Ni traduction ni adaptation : la littérature québécoise fière de sa langue
Radio-Canada
Marginalisée pendant des années, la littérature québécoise s’épanouit enfin en France, dans sa langue, sans traduction ni « francisation », grâce au travail méticuleux d’éditeurs et d’éditrices de la France et du Québec.
On assiste à un vrai boom, s’enthousiasme Anne-Isabelle Tremblay, responsable de la Librairie du Québec à Paris. Propriété du gouvernement canadien, cette librairie promeut et diffuse, depuis plus de 25 ans, la littérature de la Belle Province.
Reste que, de mémoire de bibliothécaire, l’engouement actuel est nouveau : romans, essais, bandes dessinées... Les rayons des librairies débordent de cette littérature, à la fois si proche de l’Hexagone par sa langue, mais aussi si lointaine par son imaginaire nord-américain.
La dernière à avoir fait parler d’elle? L’autrice de bandes dessinées Julie Doucet, qui a récemment remporté le Grand Prix du Festival d'Angoulême, la plus prestigieuse récompense francophone dans le monde de la BD. Elle est la première Canadienne à y être consacrée.

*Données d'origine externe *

/-! ### issueWrite -/

@[simp] theorem issueWrite_cfg (f : List Byte) (s : State) : (issueWrite f s).cfg = s.cfg := rfl
@[simp] theorem issueWrite_seq (f : List Byte) (s : State) : (issueWrite f s).seq = .wrPend := rfl
@[simp] theorem issueWrite_req (f : List Byte) (s : State) : (issueWrite f s).req = s.req := rfl
@[simp] theorem issueWrite_t0 (f : List Byte) (s : State) : (issueWrite f s).t0 = s.t0 := rfl
@[simp] theorem issueWrite_res (f : List Byte) (s : State) : (issueWrite f s).res = s.res := rfl
@[simp] theorem issueWrite_outstanding (f : List Byte) (s : State) :
    (issueWrite f s).outstanding = some (.write s.cfg.addr f) := rfl
@[simp] theorem issueWrite_twStatus (f : List Byte) (s : State) : (issueWrite f s).twStatus = s.twStatus := rfl
@[simp] theorem issueWrite_inbox (f : List Byte) (s : State) : (issueWrite f s).inbox = s.inbox := rfl
@[simp] theorem issueWrite_clockIn (f : List Byte) (s : State) : (issueWrite f s).clockIn = s.clockIn := rfl
@[simp] theorem issueWrite_draws (f : List Byte) (s : State) : (issueWrite f s).draws = s.draws := rfl
@[simp] theorem issueWrite_trace (f : List Byte) (s : State) :
    (issueWrite f s).trace = .twReq s.cfg.addr f :: s.trace := rfl
@[simp] theorem issueWrite_device (f : List Byte) (s : State) : (issueWrite f s).device = s.device := rfl
@[simp] theorem issueWrite_lateWrites (f : List Byte) (s : State) :
    (issueWrite f s).lateWrites = s.lateWrites := rfl

/-! ### closeTransaction -/

@[simp] theorem closeTransaction_cfg (o : Obs) (s : State) : (closeTransaction o s).cfg = s.cfg := rfl
@[simp] theorem closeTransaction_seq (o : Obs) (s : State) : (closeTransaction o s).seq = s.seq := rfl
@[simp] theorem closeTransaction_req (o : Obs) (s : State) : (closeTransaction o s).req = s.req := rfl
@[simp] theorem closeTransaction_t0 (o : Obs) (s : State) : (closeTransaction o s).t0 = s.t0 := rfl
@[simp] theorem closeTransaction_res (o : Obs) (s : State) : (closeTransaction o s).res = s.res := rfl
@[simp] theorem closeTransaction_outstanding (o : Obs) (s : State) :
    (closeTransaction o s).outstanding = none := rfl
@[simp] theorem closeTransaction_twStatus (o : Obs) (s : State) :
    (closeTransaction o s).twStatus = s.twStatus := rfl
@[simp] theorem closeTransaction_inbox (o : Obs) (s : State) : (closeTransaction o s).inbox = s.inbox := rfl
@[simp] theorem closeTransaction_clockIn (o : Obs) (s : State) :
    (closeTransaction o s).clockIn = s.clockIn := rfl
@[simp] theorem closeTransaction_draws (o : Obs) (s : State) : (closeTransaction o s).draws = s.draws := rfl
@[simp] theorem closeTransaction_trace (o : Obs) (s : State) :
    (closeTransaction o s).trace = o :: s.trace := rfl
@[simp] theorem closeTransaction_device (o : Obs) (s : State) : (closeTransaction o s).device = s.device := rfl
@[simp] theorem closeTransaction_lateWrites (o : Obs) (s : State) :
    (closeTransaction o s).lateWrites = s.lateWrites := rfl

/-! ### setOk -/

@[simp] theorem setOk_cfg (b : Bool) (q : Seq) (s : State) : (setOk b q s).cfg = s.cfg := rfl
@[simp] theorem setOk_seq (b : Bool) (q : Seq) (s : State) : (setOk b q s).seq = q := rfl
@[simp] theorem setOk_req (b : Bool) (q : Seq) (s : State) : (setOk b q s).req = s.req := rfl
@[simp] theorem setOk_t0 (b : Bool) (q : Seq) (s : State) : (setOk b q s).t0 = s.t0 := rfl
@[simp] theorem setOk_res (b : Bool) (q : Seq) (s : State) : (setOk b q s).res = { s.res with ok := b } := rfl
@[simp] theorem setOk_outstanding (b : Bool) (q : Seq) (s : State) :
    (setOk b q s).outstanding = s.outstanding := rfl
@[simp] theorem setOk_twStatus (b : Bool) (q : Seq) (s : State) : (setOk b q s).twStatus = s.twStatus := rfl
@[simp] theorem setOk_inbox (b : Bool) (q : Seq) (s : State) : (setOk b q s).inbox = s.inbox := rfl
@[simp] theorem setOk_clockIn (b : Bool) (q : Seq) (s : State) : (setOk b q s).clockIn = s.clockIn := rfl
@[simp] theorem setOk_draws (b : Bool) (q : Seq) (s : State) : (setOk b q s).draws = s.draws := rfl
@[simp] theorem setOk_trace (b : Bool) (q : Seq) (s : State) : (setOk b q s).trace = s.trace := rfl
@[simp] theorem setOk_device (b : Bool) (q : Seq) (s : State) : (setOk b q s).device = s.device := rfl
@[simp] theorem setOk_lateWrites (b : Bool) (q : Seq) (s : State) :
    (setOk b q s).lateWrites = s.lateWrites := rfl

/-! ### setStatus -/

@[simp] theorem setStatus_cfg (d : DeviceStatus) (s : State) : (setStatus d s).cfg = s.cfg := rfl
@[simp] theorem setStatus_seq (d : DeviceStatus) (s : State) : (setStatus d s).seq = s.seq := rfl
@[simp] theorem setStatus_req (d : DeviceStatus) (s : State) : (setStatus d s).req = s.req := rfl
@[simp] theorem setStatus_t0 (d : DeviceStatus) (s : State) : (setStatus d s).t0 = s.t0 := rfl
@[simp] theorem setStatus_res (d : DeviceStatus) (s : State) :
    (setStatus d s).res = { s.res with status := d } := rfl
@[simp] theorem setStatus_outstanding (d : DeviceStatus) (s : State) :
    (setStatus d s).outstanding = s.outstanding := rfl
@[simp] theorem setStatus_twStatus (d : DeviceStatus) (s : State) : (setStatus d s).twStatus = s.twStatus := rfl
@[simp] theorem setStatus_inbox (d : DeviceStatus) (s : State) : (setStatus d s).inbox = s.inbox := rfl
@[simp] theorem setStatus_clockIn (d : DeviceStatus) (s : State) : (setStatus d s).clockIn = s.clockIn := rfl
@[simp] theorem setStatus_draws (d : DeviceStatus) (s : State) : (setStatus d s).draws = s.draws := rfl
@[simp] theorem setStatus_trace (d : DeviceStatus) (s : State) : (setStatus d s).trace = s.trace := rfl
@[simp] theorem setStatus_device (d : DeviceStatus) (s : State) : (setStatus d s).device = s.device := rfl
@[simp] theorem setStatus_lateWrites (d : DeviceStatus) (s : State) :
    (setStatus d s).lateWrites = s.lateWrites := rfl

/-! ### transportFailure -/

@[simp] theorem transportFailure_cfg (s : State) : (transportFailure s).cfg = s.cfg := rfl
@[simp] theorem transportFailure_seq (s : State) : (transportFailure s).seq = .done := rfl
@[simp] theorem transportFailure_req (s : State) : (transportFailure s).req = s.req := rfl
@[simp] theorem transportFailure_t0 (s : State) : (transportFailure s).t0 = s.t0 := rfl
@[simp] theorem transportFailure_res (s : State) : (transportFailure s).res = { s.res with ok := false } := rfl
@[simp] theorem transportFailure_outstanding (s : State) :
    (transportFailure s).outstanding = s.outstanding := rfl
@[simp] theorem transportFailure_twStatus (s : State) : (transportFailure s).twStatus = s.twStatus := rfl
@[simp] theorem transportFailure_inbox (s : State) : (transportFailure s).inbox = s.inbox := rfl
@[simp] theorem transportFailure_clockIn (s : State) : (transportFailure s).clockIn = s.clockIn := rfl
@[simp] theorem transportFailure_draws (s : State) : (transportFailure s).draws = s.draws := rfl
@[simp] theorem transportFailure_trace (s : State) : (transportFailure s).trace = s.trace := rfl
@[simp] theorem transportFailure_device (s : State) : (transportFailure s).device = s.device := rfl
@[simp] theorem transportFailure_lateWrites (s : State) : (transportFailure s).lateWrites = s.lateWrites := rfl
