/-- The answer of a read takes the block on (R131, R135, R139). -/
theorem seq_takeStatus_ne {s t : State} {f : List Byte} {d : DeviceStatus} (hq : s.seq ≠ .idle)
    (h : takeStatus f d s = .next t) : t.seq ≠ s.seq := by
  rcases takeStatus_next h with ⟨hs, rfl⟩ | ⟨hs, rfl⟩ | ⟨hs, rfl⟩ | ⟨hs, _⟩
  · rw [hs]; exact nofun
  · rcases compareStored_cases d (setStatus d (closeTransaction (.trRsp f) s)) with ⟨_, h'⟩ | ⟨_, h'⟩ <;>
      rw [h', hs] <;> exact nofun
  · dsimp only
    rw [hs]
    split <;> exact nofun
  · exact absurd hs hq

/-- Outside IDLE an event that presents no instruction keeps SEQ, unless it is the block's turn or a reset. -/
theorem seq_environment {e : Event} {s t : State} (hq : s.seq ≠ .idle) (h : environment e s = .next t) :
    e = .tick ∨ t.seq = .idle ∨ t.seq = s.seq := by
  cases e with
  | tick => exact .inl rfl
  | writeDone st =>
    rw [environment, if_neg hq] at h
    cases h
  | reset c =>
    rw [environment] at h
    split at h <;> cases h
    exact .inr (.inl rfl)
  | lateWriteEnds =>
    obtain ⟨d, n, l, hl⟩ := endLateWrite_eq false s
    rw [environment, hl] at h
    cases h
    exact .inr (.inr rfl)
  | request | encodePort | decodePort | readDone | nvWriteEnds | devicePowerCycle =>
    cases h
    exact .inr (.inr rfl)

/-- The block's turn comes: its own step takes it on where it does not wait. -/
theorem seq_ne_of_ownStepNext {s t : State} (h : ownStepNext s) (hstep : step s = .next t)
    (hq : s.seq = .transactionSent ∨ s.seq = .pollingReady ∨ s.seq = .pollingTimedOut ∨ s.seq = .done) :
    t.seq ≠ s.seq := by
  obtain ⟨rest, hown⟩ := step_own h
  obtain rfl : t = _ := Host.Outcome.next.inj (hstep.symm.trans hown)
  exact seq_ownStep_ne (s := { s with inbox := rest }) hq

/-- The answer of the outstanding transaction takes the block on (R131, R133, R135, R139). -/
theorem seq_ne_of_answerNext {s t : State} (hi : BlockInv s) (h : answerNext s) (hstep : step s = .next t) :
    t.seq ≠ s.seq := by
  rcases h with ⟨hq, st, hhead⟩ | ⟨hq, frame, hhead⟩ <;> obtain ⟨rest, hin⟩ := List.head?_eq_some_iff.mp hhead
  · obtain ⟨dev, n, hwrite⟩ := step_writeDone_of_blockInv hi hq hin
    obtain rfl : t = _ := Host.Outcome.next.inj (hstep.symm.trans hwrite)
    dsimp only
    rw [hq]
    split <;> exact nofun
  · have hidle : s.seq ≠ .idle := by rintro h0; simp [h0] at hq
    have hlen : frame.length = statusLen s.cfg.variant := by
      by_contra hlen
      obtain ⟨_, _, hstop, _⟩ := refusalsAreTheseByName
      rw [hstop s frame rest hin hidle hlen] at hstep
      cases hstep
    obtain ⟨i, d, hd, _, hexec⟩ := exists_decode_status hlen
    rw [step_readDone hin hidle hd, hexec { s with inbox := rest } rfl] at hstep
    exact seq_takeStatus_ne (s := { s with inbox := rest }) hidle hstep

/-- TRANSACTION_SENT is left only by the timeout test, or by a reset (R140). -/
theorem seq_of_step_transactionSent {s t : State} (hq : s.seq = .transactionSent) (h : step s = .next t) :
    t.seq = .transactionSent ∨ t.seq = .idle ∨ testNext s := by
  rcases step_next h with ⟨hin, _⟩ | ⟨e, rest, hin, hstep⟩
  · exact .inr (.inr ⟨hq, .inl (by rw [hin]; rfl)⟩)
  · obtain ⟨st, hst⟩ := latch_eq e { s with inbox := rest }
    simp only [hst] at hstep
    rcases hstep with ⟨i, _, hx⟩ | ⟨_, rfl⟩ | ⟨_, henv⟩
    · rcases exec_keeps_seq (by simp [hq]) hx with hseq | ⟨_, hs⟩ | ⟨_, hs⟩
      · exact .inl (hseq.trans hq)
      · simp [hq] at hs
      · simp [hq] at hs
    · exact .inl hq
    · rcases seq_environment (by simp [hq]) henv with rfl | hidle | hseq
      · exact .inr (.inr ⟨hq, .inr (by rw [hin]; rfl)⟩)
      · exact .inr (.inl hidle)
      · exact .inl (hseq.trans hq)

/-- A timeout test at 100 ms or more ends the poll loop (R134). -/
theorem seq_of_expiryNext {s t : State} (h : expiryNext s) (hstep : step s = .next t) : t.seq = .pollingTimedOut := by
  obtain ⟨⟨hq, hown⟩, hms⟩ := h
  obtain ⟨rest, hown'⟩ := step_own hown
  have htest : timedOut s.cfg.clockW (clockNow s) s.t0 = true := by
    rw [timedOut, decide_eq_true_iff]
    rwa [← elapsed_eq_msSince, Nat.mod_eq_of_lt (clockNow_lt s)] at hms
  have hend := timeoutTest_of_timedOut (s := { s with inbox := rest }) htest
  rw [ownStep_of_transactionSent (s := { s with inbox := rest }) hq, hend] at hown'
  rw [Host.Outcome.next.inj (hstep.symm.trans hown')]

/-- A ready poll answer ends the poll loop (R135). -/
theorem seq_of_readyNext {s t : State} (h : readyNext s) (hstep : step s = .next t) : t.seq = .pollingReady := by
  obtain ⟨hq, frame, hhead, hframe⟩ := h
  obtain ⟨rest, hin⟩ := List.head?_eq_some_iff.mp hhead
  obtain ⟨d, hpolled⟩ := step_polled hq hin hframe
  rw [Host.Outcome.next.inj (hstep.symm.trans hpolled)]
  rfl

/-! ### Along a run -/

section

variable {r : Nat → State} {n : Nat}

theorem IsRun.exists_step (hr : IsRun r) (m : Nat) : ∃ t, step (r m) = .next t ∧ (r (m + 1)).seq = t.seq := by
  obtain ⟨t, _, _, hstep, _⟩ := hr m
  exact ⟨t, hstep, hr.seq_succ hstep⟩

/-- A run that stays away from IDLE and comes no nearer than it is stays at one distance. -/
theorem distance_eq_of_stuck (hr : IsRun r)
    (hstuck : ∀ m, n ≤ m → (r m).seq ≠ .idle ∧ distance (r n).seq ≤ distance (r m).seq) {m : Nat} (hm : n ≤ m) :
    distance (r m).seq = distance (r n).seq := by
  induction m, hm using Nat.le_induction with
  | base => rfl
  | succ m hm ih =>
    obtain ⟨t, hstep, hseq⟩ := hr.exists_step m
    obtain ⟨hidle, hfar⟩ := hstuck (m + 1) (Nat.le_succ_of_le hm)
    rcases distance_step hstep (hstuck m hm).1 with h | h
    · exact absurd (hseq.trans h) hidle
    · rw [← hseq] at h
      omega

/-- No state outside the poll loop is kept for ever: an answer comes, or the block gets its turn. -/
theorem exists_seq_ne (hr : IsRun r) (hi : ∀ m, BlockInv (r m)) (ha : TransportAnswers r) (ht : BlockGetsTurns r)
    (hq : (r n).seq ≠ .idle) : ∃ m, n ≤ m ∧ (r m).seq ≠ (r n).seq := by
  by_contra hsame
  simp only [not_exists, not_and, not_not] at hsame
  have moves {m : Nat} (hm : n ≤ m) (hne : ∀ t, step (r m) = .next t → t.seq ≠ (r m).seq) : False := by
    obtain ⟨t, hstep, hseq⟩ := hr.exists_step m
    refine hne t hstep ?_
    rw [← hseq, hsame m hm, hsame (m + 1) (Nat.le_succ_of_le hm)]
  by_cases ho : (r n).outstanding = none
  · obtain ⟨m, hm, hown⟩ := ht n
    refine moves hm fun t hstep => seq_ne_of_ownStepNext hown hstep ?_
    rw [hsame m hm]
    rw [(hi n).outstandingIs, expectedTransaction] at ho
    cases hs : (r n).seq <;> simp [hs] at hq ho ⊢
  · obtain ⟨m, hm, hanswer⟩ := ha n ho
    exact moves hm fun t hstep => seq_ne_of_answerNext (hi m) hanswer hstep

/-- Without a timeout test or a reset the block does not leave TRANSACTION_SENT. -/
theorem seq_eq_of_no_testNext (hr : IsRun r) (hloop : ∀ m, n ≤ m → inPollLoop (r m))
    (hno : ∀ m, n ≤ m → ¬ testNext (r m)) (hq : (r n).seq = .transactionSent) {m : Nat} (hm : n ≤ m) :
    (r m).seq = .transactionSent := by
  induction m, hm using Nat.le_induction with
  | base => exact hq
  | succ m hm ih =>
    obtain ⟨t, hstep, hseq⟩ := hr.exists_step m
    rcases seq_of_step_transactionSent ih hstep with h | h | h
    · exact hseq.trans h
    · have hout := hloop (m + 1) (Nat.le_succ_of_le hm)
      rw [inPollLoop, hseq, h] at hout
      simp at hout
    · exact absurd h (hno m hm)
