-- ==== Sys2Proof/Word.lean ====
section
/-! DEFINITION. The widths of the block's values (spec/00_scope.md R6, R8; spec/30_encoding.md R80, R81).
Bit 0 is the least significant bit of every word and every value is unsigned (R8). -/

namespace Sys2Proof

/-- A 32-bit word: a configuration word, an address word, a port transaction's value (R52). -/
abbrev Word := BitVec 32

/-- A 64-bit command word (R81); also the width of a response's value (R82). -/
abbrev Word64 := BitVec 64

/-- An 8-bit field: a header type, a class-code field, a register offset, an index. -/
abbrev Byte := BitVec 8

/-- A bus number, `BUS_BITS` = 8 (R6). -/
abbrev BusNo := BitVec 8

/-- A device number, `DEV_BITS` = 5 (R6). -/
abbrev DevNo := BitVec 5

/-- A function number, `FN_BITS` = 3 (R6). -/
abbrev FnNo := BitVec 3

end Sys2Proof
end

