-- ==== Sys2Proof/Machine/Memory.lean ====
section
/-! DEFINITION. The configuration words known to be fixed (spec/20_memory.md R54, R58): one canonical form,
the read of one word, and what a write does to it. -/

namespace Sys2Proof.Machine

/-- The number of configuration words (spec/10_state.md R34): 2^22. -/
abbrev Memory.size : Nat := 2 ^ 22

/-- Whether every index of the list is above `n`, the list's first one bounding the next and so on: indices
strictly rising. -/
def Memory.risingFrom (n : Nat) : ConfigSpace → Bool
  | [] => true
  | (k, _) :: rest => decide (n ≤ k) && decide (k < Memory.size) && Memory.risingFrom (k + 1) rest

/-- The canonical form: word indices strictly rising and inside configuration space. An unlisted word has no
value (it answers with a free value), so no entry can equal it. -/
def Memory.wf (m : ConfigSpace) : Bool := Memory.risingFrom 0 m

/-- The word listed at an index; none where the index is not listed. -/
def Memory.read (m : ConfigSpace) (k : Nat) : Option Word :=
  match m with
  | [] => none
  | (k', w) :: rest => if k = k' then some w else Memory.read rest k

/-- After a write to a word nothing is known of it (spec/20_memory.md R64, spec/93 U10; log 6): its cell goes. -/
def Memory.forget (m : ConfigSpace) (k : Nat) : ConfigSpace :=
  match m with
  | [] => []
  | (k', w) :: rest => if k = k' then Memory.forget rest k else (k', w) :: Memory.forget rest k

/-- The fixed word that an address word selects (R54, R67); none where it is not listed, and none for an
address word the codec cannot produce (R66; log 19). -/
def State.fixedWord (s : State) (a : Word) : Option Word :=
  if selects a then Memory.read s.cfg (wordIndex a) else none

/-- What a data-port read answers while the latch holds `a` (R54), given the index of the next draw. -/
def State.answerAt (s : State) (n : Nat) (a : Word) : Word :=
  match s.fixedWord a with
  | some w => w
  | none => Config.cfgAnswer n a

/-- How many free values that read draws. -/
def State.answerDraws (s : State) (a : Word) : Nat :=
  match s.fixedWord a with
  | some _ => 0
  | none => 1

/-- What `cfg` becomes when a word is written through the data port while the latch holds `a` (R55, R66). -/
def State.cfgAfterWrite (s : State) (a : Word) : ConfigSpace :=
  if selects a then Memory.forget s.cfg (wordIndex a) else s.cfg

end Sys2Proof.Machine
end

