-- ==== Sys2Proof/Machine/AddressCodec.lean ====
section
/-! DEFINITION. The Address Codec: ENCODE (spec/40_address_codec.md). -/

namespace Sys2Proof.Machine

/-- ENCODE (R110): the address word, zero-extended; no port transaction, no state written. -/
def execEncodeAddr (bus : BusNo) (dev : DevNo) (fn : FnNo) (offset : Byte) (s : State) :
    Host.Outcome State Fault Refusal :=
  .next (s.deliver (.value ((encodeAddress bus dev fn offset).setWidth 64)))

end Sys2Proof.Machine
end

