-- ==== Sys2Proof/Machine/BarResolver.lean ====
section
/-! DEFINITION. The BAR Resolver: RDBAR (spec/44_bar_resolver.md). -/

namespace Sys2Proof.Machine

/-- RDBAR (R180): the raw value of one BAR, or of a 64-bit pair; no bit is masked (R181). -/
def execRdbar (bus : BusNo) (dev : DevNo) (fn : FnNo) (index : Byte) (s : State) :
    Host.Outcome State Fault Refusal :=
  .next (State.complete (s.readBar bus dev fn index))

end Sys2Proof.Machine
end

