-- ==== Sys2Proof/Laws/Encoding.lean ====
section
/-! SUPPORT. The fields of a command word built from its fields. -/

namespace Sys2Proof

@[simp] theorem opField_commandWord (op : Byte) (bus : BusNo) (dev : DevNo) (fn : FnNo) (arg : Byte) (data : Word) :
    opField (commandWord op bus dev fn arg data) = op := by
  apply BitVec.eq_of_getLsbD_eq
  intro i hi
  simp only [opField, commandWord, BitVec.getLsbD_extractLsb', BitVec.getLsbD_append]
  rw [if_neg (by omega), if_neg (by omega), if_neg (by omega), if_neg (by omega), if_neg (by omega)]
  simp only [hi, decide_true, Bool.true_and]
  congr 1
  omega

@[simp] theorem busField_commandWord (op : Byte) (bus : BusNo) (dev : DevNo) (fn : FnNo) (arg : Byte) (data : Word) :
    busField (commandWord op bus dev fn arg data) = bus := by
  apply BitVec.eq_of_getLsbD_eq
  intro i hi
  simp only [busField, commandWord, BitVec.getLsbD_extractLsb', BitVec.getLsbD_append]
  rw [if_neg (by omega), if_neg (by omega), if_neg (by omega), if_neg (by omega), if_pos (by omega)]
  simp only [hi, decide_true, Bool.true_and]
  congr 1
  omega

@[simp] theorem devField_commandWord (op : Byte) (bus : BusNo) (dev : DevNo) (fn : FnNo) (arg : Byte) (data : Word) :
    devField (commandWord op bus dev fn arg data) = dev := by
  apply BitVec.eq_of_getLsbD_eq
  intro i hi
  simp only [devField, commandWord, BitVec.getLsbD_extractLsb', BitVec.getLsbD_append]
  rw [if_neg (by omega), if_neg (by omega), if_neg (by omega), if_pos (by omega)]
  simp only [hi, decide_true, Bool.true_and]
  congr 1
  omega

@[simp] theorem fnField_commandWord (op : Byte) (bus : BusNo) (dev : DevNo) (fn : FnNo) (arg : Byte) (data : Word) :
    fnField (commandWord op bus dev fn arg data) = fn := by
  apply BitVec.eq_of_getLsbD_eq
  intro i hi
  simp only [fnField, commandWord, BitVec.getLsbD_extractLsb', BitVec.getLsbD_append]
  rw [if_neg (by omega), if_neg (by omega), if_pos (by omega)]
  simp only [hi, decide_true, Bool.true_and]
  congr 1
  omega

@[simp] theorem argField_commandWord (op : Byte) (bus : BusNo) (dev : DevNo) (fn : FnNo) (arg : Byte) (data : Word) :
    argField (commandWord op bus dev fn arg data) = arg := by
  apply BitVec.eq_of_getLsbD_eq
  intro i hi
  simp only [argField, commandWord, BitVec.getLsbD_extractLsb', BitVec.getLsbD_append]
  rw [if_neg (by omega), if_pos (by omega)]
  simp only [hi, decide_true, Bool.true_and]
  congr 1
  omega

@[simp] theorem dataField_commandWord (op : Byte) (bus : BusNo) (dev : DevNo) (fn : FnNo) (arg : Byte) (data : Word) :
    dataField (commandWord op bus dev fn arg data) = data := by
  apply BitVec.eq_of_getLsbD_eq
  intro i hi
  simp only [dataField, commandWord, BitVec.getLsbD_extractLsb', BitVec.getLsbD_append]
  rw [if_pos (by omega)]
  simp only [hi, decide_true, Bool.true_and]
  congr 1
  omega

end Sys2Proof
end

À l’automne, un autre Québécois avait fait grand bruit : le romancier Kevin Lambert, finaliste du prix Médicis avec Tu aimeras ce que tu as tué. La Québécoise Marie-Ève Thuot avait été en lice pour ce même prix l’année précédente pour son roman La trajectoire des confettis. Elle a également été finaliste pour le prestigieux Prix de Flore.
Sans parler du prix Renaudot essai 2020, décerné à Dominique Fortier pour Les villes de papier, sur la poétesse américaine Emily Dickinson. Une consécration pour cette littérature, longtemps boudée par les prix littéraires français.
Car si des auteurs et autrices francophones du Maghreb ou d’Afrique subsaharienne reçoivent souvent des récompenses – Tahar Ben Jelloun, Goncourt 1987, Djaïli Amadou Amal, Goncourt des lycéens 2020, ou Mohamed Mbougar Sarr, Goncourt 2021 –, c’est loin d’être le cas pour les figures de la littérature québécoise.
Il y a toujours eu un peu de mépris vis-à-vis de cette littérature et de sa langue, assure Lola Nicolle, éditrice à la jeune maison d’édition Les Avrils. Avec Sandrine Thévenet, elle a publié au début du mois de mars deux textes de la féministe québécoise Martine Delvaux : Le monde est à toi et Pompières et pyromanes.
D’ailleurs, poursuit Lola Nicolle, pendant longtemps, on ne pensait pas traduire, mais corriger une langue alors jugée difficilement compréhensible par le lectorat français. Aujourd’hui, les choses changent parce que les éditeurs québécois sont de plus en plus revendicatifs, osent exiger plus. Plus question pour eux d’accepter qu’on anéantisse leur langue.